In an NY Times op-ed jeremiad about East Coast ignorance of the West Coast, Timothy Egan’s “Clueless in Costco” observes:

These are all minor annoyances, mind you, in a world with daily reminders that an embittered, small-hearted senator from Connecticut can hold up health care for millions, or some people would rather read a “book” by Hulk Hogan than a short story by Sherman Alexie.

The “small-hearted senator from Connecticut” is “independent” (he used to be a Democrat before he lost the Democratic primary [but won the general election] because of his single-minded support for Bush’s War in Iraq) Joe Lieberman.

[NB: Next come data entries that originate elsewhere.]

-- ==== Sys2Proof/Laws/State.lean ====
section
/-! SUPPORT. Which field each shared operation changes: one lemma per field per operation, so that no proof unfolds a record update. -/

namespace Sys2Proof.Machine

/-! ## Memory writes -/

@[simp] theorem write8_a (a : Word) (v : Byte) (s : State) : (write8 a v s).a = s.a := rfl
@[simp] theorem write8_f (a : Word) (v : Byte) (s : State) : (write8 a v s).f = s.f := rfl
@[simp] theorem write8_bc (a : Word) (v : Byte) (s : State) : (write8 a v s).bc = s.bc := rfl
@[simp] theorem write8_de (a : Word) (v : Byte) (s : State) : (write8 a v s).de = s.de := rfl
@[simp] theorem write8_hl (a : Word) (v : Byte) (s : State) : (write8 a v s).hl = s.hl := rfl
@[simp] theorem write8_aAlt (a : Word) (v : Byte) (s : State) : (write8 a v s).aAlt = s.aAlt := rfl
@[simp] theorem write8_fAlt (a : Word) (v : Byte) (s : State) : (write8 a v s).fAlt = s.fAlt := rfl
@[simp] theorem write8_bcAlt (a : Word) (v : Byte) (s : State) : (write8 a v s).bcAlt = s.bcAlt := rfl
@[simp] theorem write8_deAlt (a : Word) (v : Byte) (s : State) : (write8 a v s).deAlt = s.deAlt := rfl
@[simp] theorem write8_hlAlt (a : Word) (v : Byte) (s : State) : (write8 a v s).hlAlt = s.hlAlt := rfl
@[simp] theorem write8_ix (a : Word) (v : Byte) (s : State) : (write8 a v s).ix = s.ix := rfl
@[simp] theorem write8_iy (a : Word) (v : Byte) (s : State) : (write8 a v s).iy = s.iy := rfl
@[simp] theorem write8_sp (a : Word) (v : Byte) (s : State) : (write8 a v s).sp = s.sp := rfl
@[simp] theorem write8_pc (a : Word) (v : Byte) (s : State) : (write8 a v s).pc = s.pc := rfl
@[simp] theorem write8_ir (a : Word) (v : Byte) (s : State) : (write8 a v s).ir = s.ir := rfl
@[simp] theorem write8_iff (a : Word) (v : Byte) (s : State) : (write8 a v s).iff = s.iff := rfl
@[simp] theorem write8_run (a : Word) (v : Byte) (s : State) : (write8 a v s).run = s.run := rfl
@[simp] theorem write8_irqPending (a : Word) (v : Byte) (s : State) : (write8 a v s).irqPending = s.irqPending := rfl
@[simp] theorem write8_slots (a : Word) (v : Byte) (s : State) : (write8 a v s).slots = s.slots := rfl
@[simp] theorem write8_mem (a : Word) (v : Byte) (s : State) : (write8 a v s).mem = memWrite s.mem a.toNat v := rfl
@[simp] theorem write8_fault (a : Word) (v : Byte) (s : State) : (write8 a v s).fault = s.fault := rfl
@[simp] theorem write8_params (a : Word) (v : Byte) (s : State) : (write8 a v s).params = s.params := rfl
@[simp] theorem write8_draws (a : Word) (v : Byte) (s : State) : (write8 a v s).draws = s.draws := rfl
@[simp] theorem write16_a (a v : Word) (s : State) : (write16 a v s).a = s.a := rfl
@[simp] theorem write16_f (a v : Word) (s : State) : (write16 a v s).f = s.f := rfl
@[simp] theorem write16_bc (a v : Word) (s : State) : (write16 a v s).bc = s.bc := rfl
@[simp] theorem write16_de (a v : Word) (s : State) : (write16 a v s).de = s.de := rfl
@[simp] theorem write16_hl (a v : Word) (s : State) : (write16 a v s).hl = s.hl := rfl
@[simp] theorem write16_aAlt (a v : Word) (s : State) : (write16 a v s).aAlt = s.aAlt := rfl
@[simp] theorem write16_fAlt (a v : Word) (s : State) : (write16 a v s).fAlt = s.fAlt := rfl
@[simp] theorem write16_bcAlt (a v : Word) (s : State) : (write16 a v s).bcAlt = s.bcAlt := rfl
@[simp] theorem write16_deAlt (a v : Word) (s : State) : (write16 a v s).deAlt = s.deAlt := rfl
@[simp] theorem write16_hlAlt (a v : Word) (s : State) : (write16 a v s).hlAlt = s.hlAlt := rfl
@[simp] theorem write16_ix (a v : Word) (s : State) : (write16 a v s).ix = s.ix := rfl
@[simp] theorem write16_iy (a v : Word) (s : State) : (write16 a v s).iy = s.iy := rfl
@[simp] theorem write16_sp (a v : Word) (s : State) : (write16 a v s).sp = s.sp := rfl
@[simp] theorem write16_pc (a v : Word) (s : State) : (write16 a v s).pc = s.pc := rfl
@[simp] theorem write16_ir (a v : Word) (s : State) : (write16 a v s).ir = s.ir := rfl
@[simp] theorem write16_iff (a v : Word) (s : State) : (write16 a v s).iff = s.iff := rfl
@[simp] theorem write16_run (a v : Word) (s : State) : (write16 a v s).run = s.run := rfl
@[simp] theorem write16_irqPending (a v : Word) (s : State) : (write16 a v s).irqPending = s.irqPending := rfl
@[simp] theorem write16_slots (a v : Word) (s : State) : (write16 a v s).slots = s.slots := rfl
@[simp] theorem write16_fault (a v : Word) (s : State) : (write16 a v s).fault = s.fault := rfl
@[simp] theorem write16_params (a v : Word) (s : State) : (write16 a v s).params = s.params := rfl
@[simp] theorem write16_draws (a v : Word) (s : State) : (write16 a v s).draws = s.draws := rfl
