-- ==== Sys2Proof/Tests/Slice0.lean ====
section
/-! SUPPORT. Tests: every check of WellFormed refused once, a word written from the spec's encoding for every constructor, single steps with
the values of spec/95_test_vectors.md, and for every statement with hypotheses a state and operands that meet them. -/

namespace Sys2Proof.Tests

open Sys2Proof Sys2Proof.Machine

/-! ## Helpers -/

/-- An engine with the given parameters and bytes at `pc`, about to fetch there. -/
def engineAt (p : Params) (pc : Word) (bytes : List Byte) : State := { loadProgram pc bytes (construct p) with pc := pc }

/-- An engine with every tier-2 row and bytes at 0. -/
def engine (bytes : List Byte) : State := engineAt resetParams 0 bytes

/-- The same with `SUB_HALF_POLICY` = `borrow`. -/
def engineBorrow (bytes : List Byte) : State := engineAt { resetParams with subHalf := .borrow } 0 bytes

/-- One step gives a next state that passes the check. -/
def after (s : State) (check : State → Bool) : Bool :=
  match step s with
  | .next t => check t
  | _ => false

/-- The bytes decode to `i`, and `i` encodes to the bytes. -/
def reads (bytes : List Byte) (i : Instr) : Bool := decode Tier2Row.all (windowOf bytes) == .row i && encode i == bytes

/-- A device that answers the bytes given, one a call, and raises no request. -/
def device (answers : List Byte) : Device := ⟨answers.map fun v => ⟨v, false⟩, []⟩

/-! ## WellFormed: the tier-2 gate refuses a row that is not in IMPL2 (R106) -/

theorem test_gate_refuses_base : Instr.wellFormed [] .nop = false := by decide
theorem test_gate_refuses_extended : Instr.wellFormed (Tier2Row.base ++ Tier2Row.indexed) .ldir = false := by decide
theorem test_gate_refuses_indexed : Instr.wellFormed (Tier2Row.base ++ Tier2Row.extended) (.jpXY .ix) = false := by decide
theorem test_gate_lets_in_named_row : Instr.wellFormed [.ldir] .ldir = true := by decide
theorem test_gate_lets_in_tier_one : Instr.wellFormed [] (.addAR .b) = true := by decide

/-! ## Decoding: words written from the column "encoding" of spec/opcode_table.json, one for every constructor -/

theorem test_decode_loads_1 :
    reads [0x45] (.ldRR .b .l) &&
    reads [0x7E] (.ldRHL .a) &&
    reads [0x71] (.ldHLR .c) &&
    reads [0x26, 0xA5] (.ldRN .h 0xA5) &&
    reads [0x36, 0x7E] (.ldHLN 0x7E) &&
    reads [0x31, 0x34, 0x12] (.ldDdNN .sp 0x1234) &&
    reads [0xF9] (.ldSPHL) &&
    reads [0xF5] (.push .af) &&
    reads [0xD1] (.pop .de) &&
    reads [0xEB] (.exDEHL) := by decide

theorem test_decode_loads_2 :
    reads [0x08] (.exAFAF) &&
    reads [0xD9] (.exx) &&
    reads [0xE3] (.exSPHL) := by decide

theorem test_decode_add_sub_1 :
    reads [0x82] (.addAR .d) &&
    reads [0x86] (.addAHL) &&
    reads [0xC6, 0x80] (.addAN 0x80) &&
    reads [0x8B] (.adcAR .e) &&
    reads [0x8E] (.adcAHL) &&
    reads [0xCE, 0xA5] (.adcAN 0xA5) &&
    reads [0x90] (.subAR .b) &&
    reads [0x96] (.subAHL) &&
    reads [0xD6, 0x7E] (.subAN 0x7E) &&
    reads [0x9D] (.sbcAR .l) := by decide

theorem test_decode_add_sub_2 :
    reads [0x9E] (.sbcAHL) &&
    reads [0xDE, 0x80] (.sbcAN 0x80) := by decide

theorem test_decode_logic_compare_1 :
    reads [0xA7] (.andAR .a) &&
    reads [0xA6] (.andAHL) &&
    reads [0xE6, 0xA5] (.andAN 0xA5) &&
    reads [0xA9] (.xorAR .c) &&
    reads [0xAE] (.xorAHL) &&
    reads [0xEE, 0x7E] (.xorAN 0x7E) &&
    reads [0xB4] (.orAR .h) &&
    reads [0xB6] (.orAHL) &&
    reads [0xF6, 0x80] (.orAN 0x80) &&
    reads [0xBA] (.cpAR .d) := by decide

theorem test_decode_logic_compare_2 :
    reads [0xBE] (.cpAHL) &&
    reads [0xFE, 0xA5] (.cpAN 0xA5) := by decide

theorem test_decode_inc_dec_add16 :
    reads [0x1C] (.incR .e) &&
    reads [0x34] (.incHL) &&
    reads [0x05] (.decR .b) &&
    reads [0x35] (.decHL) &&
    reads [0x13] (.incSS .de) &&
    reads [0x2B] (.decSS .hl) &&
    reads [0x09] (.addHLSS .bc) := by decide

theorem test_decode_control_io_1 :
    reads [0xC3, 0x34, 0x12] (.jpNN 0x1234) &&
    reads [0xE2, 0x34, 0x12] (.jpCcNN .po 0x1234) &&
    reads [0x18, 0x7E] (.jrE 0x7E) &&
    reads [0x30, 0x80] (.jrCcE .nc 0x80) &&
    reads [0xCD, 0x34, 0x12] (.callNN 0x1234) &&
    reads [0xFC, 0x34, 0x12] (.callCcNN .m 0x1234) &&
    reads [0xC9] (.ret) &&
    reads [0xC8] (.retCc .z) &&
    reads [0xF7] (.rst 6) &&
    reads [0xDB, 0xA5] (.inAN 0xA5) := by decide

theorem test_decode_control_io_2 :
    reads [0xD3, 0x7E] (.outNA 0x7E) &&
    reads [0xFB] (.ei) &&
    reads [0xF3] (.di) &&
    reads [0x76] (.halt) := by decide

Much speculation now concerning Lieberman’s flip-flopping on a public health care option, which he supported before he opposed it. The speculation is the subject of Gail Collins’s column in today’s Times, “Sorry, Senator Kerry.”

Collins observes:

I have decided to start a rumor that it all goes back to the 2004 presidential race, when Lieberman not only failed to win any primaries, but was also bitten by either a rabid muskrat or a vampire disguised as a moose. Other than that, my favorite explanation comes from Jonathan Chait of The New Republic, who theorized that Lieberman was able to go from Guy Who Wants to Expand Medicare to Guy Who Would Rather Kill Health Care Than Expand Medicare because he “isn’t actually all that smart.”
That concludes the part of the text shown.